Legal Experts Question Saddam Trial
When Saddam Hussein declared Wednesday that the Iraqi war crimes tribunal had no right to put him on trial, he was not the first to raise questions about the panel’s legitimacy. Although some legal experts say the court is properly prosecuting the former Iraqi president, others say that the lack of international authorization puts its legitimacy in doubt.
Diane M. Amann, a professor of international law at UC Davis, said questions had arisen because the United Nations had not sanctioned the court, as it had the special tribunals created to try alleged war criminals in the former Yugoslavia, Rwanda and Sierra Leone. “There are serious questions about the authority under which this court has operated and is now operating, in part because of the novelty and uncertainty of the regime that is ruling Iraq today,” she said.
David M. Crane, who served as chief prosecutor for the special war crimes court in Sierra Leone, said the Iraqi tribunal’s legitimacy was “tenuous at best” because it was “set up outside international norms.” He said he feared it would be forever tainted by the image it was “a kangaroo court set up by and for the U.S.”
Other legal experts disagree. The Geneva Convention “permits the occupying authority to change judicial institutions to secure the rights of the people,” said Mike Newton of Vanderbilt Law School in Nashville. “The U.S. could have created this tribunal under that authority alone.”

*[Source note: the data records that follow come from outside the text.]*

-- ==== Sys2Proof/Machine/Fabric.lean ====
section
/-! DEFINITION. The fabric interface: what arriving messages do, flits, rotor slots, relays, and the fabric's happenings
of the table (13_fabric.md R322 to R337, 09_memory.md R253). -/

namespace Sys2Proof.Machine

/-- The value of a remote load is written: to the parked task's destination, or to the reads of an instruction, which
wake its task when the last has come (09_memory.md R253, 05_tasks.md R132). -/
def State.takeLoadReply (s : State) (dest : ReplyTo) (bs : List Byte) : State :=
  match dest with
  | .scalar u =>
    match s.task? u with
    | none => s
    | some t =>
      match t.wait with
      | .load d key n acq =>
        let (s, t) := s.sawAfar t acq
        s.wake (t.setG d (BitVec.ofNat 64 (leNat (overlaid t.overlay key (bs.take n)))))
      | _ => s
  | .part token i =>
    let s := { s with reads := s.reads.map fun r => if r.token = token ∧ r.id = i then { r with value := some bs } else r }
    if token % 8 = 0 && s.readsCome token then
      match s.task? (token / 8) with
      | some t => if t.wait = .reads then s.wake t else s
      | none => s
    else s

/-- An access of another package's task to a line of this one: an uncorrectable error is charged as for a read of the
task, and a poisoned line fails its launch with HWERR (15_faults.md R397, R399). -/
def State.remoteAccess (s : State) (w : Who) (a n : Nat) (k : State → State) : State :=
  let s := if s.unsound a n then s.memoryError (s.badLine a n) else s
  if s.poisonedIn a n then s.hwerr w.part w.launch else k (s.correct a n)

/-- A remote load is performed at its home and answered (LOAD_REQUEST, 09_memory.md R253). -/
def State.takeLoad (s : State) (src : Nat) (m : LoadReq) : State :=
  s.remoteAccess m.who m.pa m.bytes fun s =>
  let (s, bs) := (s.mayMiss (some src) m.pa).fetchBytes m.pa m.bytes
  s.send src m.who (.loadReply m.dest bs)

/-- A far returning atomic executes at its home and is answered with the old value and the flags (ATOMIC_REQUEST,
10_atomics.md R271, R275). On a line in error it is abandoned with no effect; once the error has gone its way the request
is taken again (10_atomics.md R284). -/
def State.takeAtomicReq (s : State) (src : Nat) (m : AtomicReq) : State :=
  let n := amoBytes m.z
  if s.unsound m.pa n then
    let s := s.memoryError (s.badLine m.pa n)
    { s with fab := { s.fab with redo := s.fab.redo ++ [(src, m)] } }
  else s.remoteAccess m.who m.pa n fun s =>
    let (s, r) := (s.mayMiss (some src) m.pa).doAtomic m.pa m.op m.z m.v m.c (whoTag m.who)
      { uid := 0, core := none, atomic := true, rel := [⟨.sys, 0⟩] }
    s.send src m.who (.atomicReply m.who.task (BitVec.ofNat 64 r.old) r.flags)

/-- What waits for the capability entry of a page for a task asks again if it does not find the entry. -/
def State.entryCame (s : State) (uid page : Nat) : State :=
  { s with cores := s.cores.map fun (k, c) => (k, { c with
      vq := c.vq.map fun e => if e.uid = uid then { e with asked := e.asked.erase page } else e
      mq := c.mq.map fun e => if e.uid = uid then { e with asked := e.asked.erase page } else e
      chans := c.chans.map fun x => { x with copies := x.copies.map fun y =>
        if y.uid = uid then { y with asked := y.asked.erase page } else y } }) }

/-- A task, or the one that has left queued instructions behind. -/
def State.issuerOf (s : State) (uid : Nat) : Option Task :=
  (s.task? uid).or <| s.cores.findSome? fun x =>
    ((x.2.vq.filterMap (·.issuer)) ++ x.2.mq.filterMap (·.issuer)).find? (·.uid == uid)

/-- A capability entry arrives and its waiter goes on (CAPABILITY_ENTRY_FETCH, 14_containment.md R348). -/
def State.takeCapEntry (s : State) (task page : Nat) (entry : Word) : State :=
  match s.issuerOf task with
  | none => s
  | some t =>
    let s := (s.entryCame task page).modQuad (quadOf t.ci) fun q =>
      { q with caps := (q.caps.filter fun e => !(e.1 == t.ctxid && e.2.1 == page)) ++ [(t.ctxid, page, entry)] }
    if t.wait = .capFetch page then s.wake t else s

/-- A domain id drawn from another package arrives (DOMAIN_ID_DRAW_REPLY, 14_containment.md R357). -/
def State.takeDrawnId (s : State) (task : Nat) (id : BitVec 32) : State :=
  if 2 ^ 64 ≤ task then
    let part := (task - 2 ^ 64) / 2 ^ 32 % 16
    if (task - 2 ^ 64) / 2 ^ 36 ≠ (s.part part).epoch.toNat then s
    else s.modLaunch part (BitVec.ofNat 32 task) ({ · with drawn := some id.toNat })
  else match s.task? task with
  | none => s
  | some t => if t.wait = .idDraw then s.wake { t with drawn := some id.toNat } else s

/-- DEPCNT of a record of another package has come to 0: entries blocked on it return to their queues, and what was
read of it before is read again (05_tasks.md R140). -/
def State.recordReleased (s : State) (src pa : Nat) : State :=
  { s.unblock src pa with reads := s.reads.filter fun r => !(r.token % 8 == 5 && r.pkg == src && r.pa / 64 * 64 == pa) }

/-- A remote reduction arrives at its home (REDUCTION_MESSAGE, 10_atomics.md R277; 15_faults.md R397). -/
def State.takeReduction (s : State) (src : Nat) (m : RedMsg) : State :=
  if s.poisoned m.pa then s.hwerr m.who.part m.who.launch
  else (s.mayMiss (some src) m.pa).arrive ⟨m.who, packageIndex src, m.pa, m.op, .none, some (whoTag m.who), 0, [], 0⟩

/-- A task of another package claims a slice that lies here (14_containment.md R374). -/
def State.takeClaim (s : State) (src : Nat) (w : Who) (uid pa : Nat) (seq : Word) : State :=
  s.remoteAccess w pa 16 fun s =>
    let (s, ok) := s.claimSlice pa seq (whoTag w) { uid := 0, core := none, rel := [⟨.sys, 0⟩] }
    s.send src w (.claimed uid ok)

/-- What a message of the current reset epoch does on arrival (13_fabric.md R324). -/
def State.take (s : State) (src : Nat) (w : Who) : Msg → State
  | .loadReq m => s.takeLoad src m
  | .loadReply dest bs => s.takeLoadReply dest bs
  | .store m => s.performStores src m
  | .counted m c => s.takeCounted src m c
  | .flag f => s.takeFlag src f
  | .red m => s.takeReduction src m
  | .atomicReq m => s.takeAtomicReq src m
  | .atomicReply u v f => s.takeAtomicReply u v f
  | .chain p => { s with packets := s.packets ++ [p] }
  | .chainEnd m => s.takeChainEnd m
  | .chainFault m => s.takeChainFault m
  | .stall m => s.takeStall src m
  | .resync m => s.takeResync src m
  | .resyncAck ch g => s.takeAck src ch g
  | .barrier m => s.takeArrival src m
  | .capFetch u ctxid page =>
    s.send src (s.deviceWho ctxid) (.capEntry u page (BitVec.ofNat 64 (((s.capAddr ctxid page).map fun a =>
      s.lookNat a 8).getD 0)))
  | .capEntry u page e => s.takeCapEntry u page e
  | .capChange id ctxid steps => s.takeChange src id ctxid steps
  | .capResult id r => s.takeResult id r
  | .invalidate id ctxid reach => s.takeInvalidate src id ctxid reach
  | .confirmed id => s.takeConfirmed src id
  | .domQuery id ctxid dom =>
    s.send src (s.deviceWho ctxid) (.domAnswer id ((s.dom? ctxid dom).any (·.state == .provisional)))
  | .domAnswer id yes => s.takeDomAnswer src id yes
  | .idFree ctxid id unused => s.freeId ctxid id unused
  | .claim u pa seq => s.takeClaim src w u pa seq
  | .claimed u ok => s.answerTo (tokenTask u, forClaim) ⟨if ok then .done else .conflict, []⟩
  | .idDraw u ctxid =>
    let (s, id) := s.drawId ctxid
    s.send src (s.deviceWho ctxid) (.idReply u (BitVec.ofNat 32 id))
  | .idReply u id => s.takeDrawnId u id
  | .near _ pa => s.nearHint (some src) pa
  | .released _ pa => s.recordReleased src pa

/-- A message of another package arrives; one of another reset epoch of its partition is discarded (13_fabric.md R345).
-/
def State.receive (s : State) (src : Nat) (w : Who) (m : Msg) : State := if s.currentEpoch w then s.take src w m else s

/-- The lines that a task's access in a message touches (13_fabric.md R328). -/
def messageLines : Msg → List Nat
  | .loadReq m => linesOf m.pa m.bytes
  | .store m | .counted m _ => m.writes.flatMap fun x => linesOf x.1 x.2.length
  | .flag f => [lineOf f.pa]
  | .red m => [lineOf m.pa]
  | .atomicReq m => [lineOf m.pa]
  | _ => []

/-- Do two messages carry accesses of one task to one line (13_fabric.md R328)? -/
def sameLine (a b : Msg) (u v : Who) : Bool := u.task == v.task && (messageLines a).any (messageLines b).contains

/-- Is an access of the same task to the line of a message still under way to its destination: in a flit that is not
acknowledged or is to be sent again, in a burst held here, or with a relay that has not reported it as forwarded
(13_fabric.md R325 to R328)? -/
def State.underWay (s : State) (m : OutMsg) : Bool :=
  let carries := fun (ps : List Parcel) => ps.any fun p => p.src == s.svc.packageId && sameLine p.msg m.msg p.who m.who
  ((s.fab.handed ++ s.fab.unacked ++ s.fab.resend).any fun f => f.dst == m.dst && carries f.parcels)
    || s.fab.relay.any fun b => b.dst == m.dst && carries b.parcels

/-- The messages that may leave, in order: counted traffic of a pair waits for RESYNC-ACK (R337), and a task's accesses to
one line go in issue order on one route, so that they wait for one that waits or is under way (R328). -/
def State.leaving (s : State) : List OutMsg → List OutMsg → List OutMsg
  | _, [] => []
  | held, m :: ms =>
    let waits := (match messageChannel m.msg with
        | some ch => (s.sender ch m.dst).resync
        | none => false)
      || held.any (fun h => h.dst == m.dst && sameLine h.msg m.msg h.who m.who) || s.underWay m
    if waits then s.leaving (m :: held) ms else m :: s.leaving held ms

/-- Bytes of a message of the device or of a scalar access in a flit; what the table does not list goes as a control
message (13_fabric.md R324). -/
def messageBytes : Msg → Nat
  | .loadReply _ bs => if bs.length ≤ 8 then 16 else 80
  | .loadReq _ | .atomicReply _ _ _ | .stall _ | .resync _ | .resyncAck _ _ | .barrier _ => 16
  | .store m => if m.writes.length ≤ 1 && m.writes.all (·.2.length ≤ 8) then 24 else 88
  | .counted m _ => if m.writes.length ≤ 1 && m.writes.all (·.2.length ≤ 8) then 32 else 96
  | .flag _ => 40
  | .red m => match m.op with
    | .xor _ => 48
    | _ => 24
  | .atomicReq _ => 32
  | .chain p => 24 + 8 * (p.steps.length - p.k)
  | .chainEnd _ | .chainFault _ => 24
  | .claim _ _ _ => 24
  | .capChange _ _ _ | .capResult _ _ | .invalidate _ _ _ | .confirmed _ | .domQuery _ _ _ | .domAnswer _ _ | .idFree _ _ _ | .claimed _ _
  | .capFetch _ _ _ | .capEntry _ _ _ | .idDraw _ _ | .idReply _ _ | .near _ _ | .released _ _ => 16

/-- Bytes of a message that waits in the interface: the stores of vector, matrix and copy operations go as lines
(13_fabric.md R324). -/
def OutMsg.bytes (m : OutMsg) : Nat :=
  match m.msg, m.op with
  | .store _, _ + 1 => 88
  | .counted _ _, _ + 1 => 96
  | x, _ => messageBytes x

/-- A message leaves the interface: its operation leaves its count when nothing of it remains (05_tasks.md R143). -/
def State.departed (s : State) (m : OutMsg) : State :=
  s.settle m.who.task m.cls m.op

/-- Far atomics that were abandoned are taken again once the error of their line has gone its way (10_atomics.md R284). -/
def State.redoAtomics (s : State) : State :=
  let (again, wait) := s.fab.redo.partition fun x => !s.unsound x.2.pa (amoBytes x.2.z)
  again.foldl (fun s x => if s.currentEpoch x.2.who then s.takeAtomicReq x.1 x.2 else s)
    { s with fab := { s.fab with redo := wait } }

/-- Messages homed in this package leave by loopback and arrive at its own receiver (13_fabric.md R342). -/
def State.loopback (s : State) : State :=
  match (s.leaving [] s.fab.out).find? fun m => m.dst == s.svc.packageId with
  | none => s
  | some m =>
    let s : State := { s with fab := { s.fab with out := s.fab.out.erase m } }
    (s.departed m).receive s.svc.packageId m.who m.msg

/-- Fills one flit from a list of messages in order: at most 240 bytes (13_fabric.md R322, R324). -/
def packFlit : Nat → List OutMsg → List OutMsg
  | _, [] => []
  | room, m :: ms => if m.bytes ≤ room then m :: packFlit (room - m.bytes) ms else []

/-- Key of a fabric virtual time. -/
def fabKey (dst p : Nat) : Nat := dst * 16 + p

/-- Is a virtual time before another, by the sign of their difference (05_tasks.md R123)? -/
def timeBefore (a b : BitVec 32) : Bool := (a - b).msb

/-- A virtual time that is inactive: when the smallest active one goes from one value to another past a multiple of 2^30,
it is raised to that if it lies behind (05_tasks.md R123). -/
def raised (low now v : BitVec 32) : BitVec 32 :=
  if low.toNat / 2 ^ 30 ≠ now.toNat / 2 ^ 30 ∧ timeBefore low now ∧ timeBefore v now then now else v

/-- The partition with the smallest virtual time of those given, lower numbers first (05_tasks.md R123). -/
def earliest (time : Nat → BitVec 32) : List Nat → Option Nat
  | [] => none
  | p :: ps =>
    match earliest time ps with
    | none => some p
    | some q => if timeBefore (time q) (time p) then some q else some p

/-- The partitions in rising order that have a message for a destination. -/
def sending (ready : List OutMsg) (dst : Nat) : List Nat :=
  (List.range 16).filter fun p => ready.any fun m => m.dst == dst && m.who.part == p

/-- Weight of a partition in the fabric (16_system.md R413). -/
def State.fabWeight (s : State) (p : Nat) : Nat := max 1 (field (s.part p).pqos.toNat 24 8)

/-- Virtual time of a partition towards a destination (16_system.md R413). -/
def State.fabTime (s : State) (dst p : Nat) : BitVec 32 := Sparse.read 0 s.fab.time (fabKey dst p)

/-- Raises virtual times towards a destination to one that they lie behind. -/
def State.raiseTimes (s : State) (dst : Nat) (to_ : BitVec 32) (ps : List Nat) : State :=
  { s with fab := { s.fab with time := ps.foldl (fun t p =>
      if timeBefore (Sparse.read 0 t (fabKey dst p)) to_ then Sparse.write 0 t (fabKey dst p) to_ else t) s.fab.time } }

/-- The smallest active time towards a destination is looked at: when it has passed a multiple of 2^30 the times of the
other partitions are raised to it (05_tasks.md R123, 16_system.md R413). -/
def State.settleFabric (s : State) (dst : Nat) (ps : List Nat) : State :=
  match (earliest (s.fabTime dst) ps).map (s.fabTime dst) with
  | none => s
  | some now =>
    let low := Sparse.read 0 s.fab.low dst
    { s with fab := { s.fab with
      low := Sparse.write 0 s.fab.low dst now
      time := ((List.range 16).filter fun q => !ps.contains q).foldl (fun t q =>
        Sparse.write 0 t (fabKey dst q) (raised low now (Sparse.read 0 t (fabKey dst q)))) s.fab.time } }

/-- Partitions that have become active towards a destination take the smallest time of those already active if it is
later; then the smallest times are looked at (05_tasks.md R123, 16_system.md R413). -/
def State.activateFabric (s : State) : State :=
  if s.fab.out.isEmpty && s.fab.active.isEmpty then s
  else
    let now := (s.fab.out.map fun m => fabKey m.dst m.who.part).eraseDups
    let new := now.filter fun k => !s.fab.active.contains k
    let old := now.filter s.fab.active.contains
    let s := ((new.map (· / 16)).eraseDups).foldl (fun (s : State) dst =>
      match earliest (s.fabTime dst) ((List.range 16).filter fun p => old.contains (fabKey dst p)) with
      | none => s
      | some q => s.raiseTimes dst (s.fabTime dst q) ((List.range 16).filter fun p => new.contains (fabKey dst p))) s
    let s : State := { s with fab := { s.fab with
      active := now, passed := s.fab.passed.filter fun e => now.contains e.1 } }
    ((now.map (· / 16)).eraseDups).foldl (fun s dst =>
      s.settleFabric dst ((List.range 16).filter fun p => now.contains (fabKey dst p))) s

Moreover, even though the original statute creating the court was enacted under the Coalition Provisional Authority that governed Iraq after the 2003 U.S.-led invasion, the “democratically elected sovereign” Iraqi legislature amended the law in August, thereby making the court legitimate, said Michael P. Scharf, professor of law at Case Western Reserve Law School in Cleveland.
It is absurd to suggest that the United Nations has more right to try Saddam Hussein for attrocities against Iraqis than the people of Iraq.
And this nails it:
The question of the tribunal’s legitimacy is complex and is likely to evolve over time, said Linda Malone, a law professor at the College of William and Mary in Virginia. “It seems to me the model we now see is a repressive government committing atrocities against its own population, destroying the rule of law in that country, and when that regime is deposed either internally or externally, the question is how to punish the perpetrators,” Malone said.
“There are serious questions about the legitimacy of the tribunal,” in part because it is a hybrid, using some Iraqi law and some international law, Malone said.
“I came to the unavoidable conclusion that Saddam should be tried. The question was how. The United Nations was not going to provide any help to a tribunal that had the death penalty,” something the Iraqis insisted on, Malone said.
Malone said she was not surprised that Hussein challenged the legitimacy of the tribunal. On the other hand, she said, “it is ironic to anyone watching this trial that Hussein, who is such an icon of injustice, is now trying to transform himself into the poster boy for fair trials and due process.”
This isn’t victor’s justice. Saddam unquestionably violated the most basic precepts of human law. Even his regime prosecuted murderers.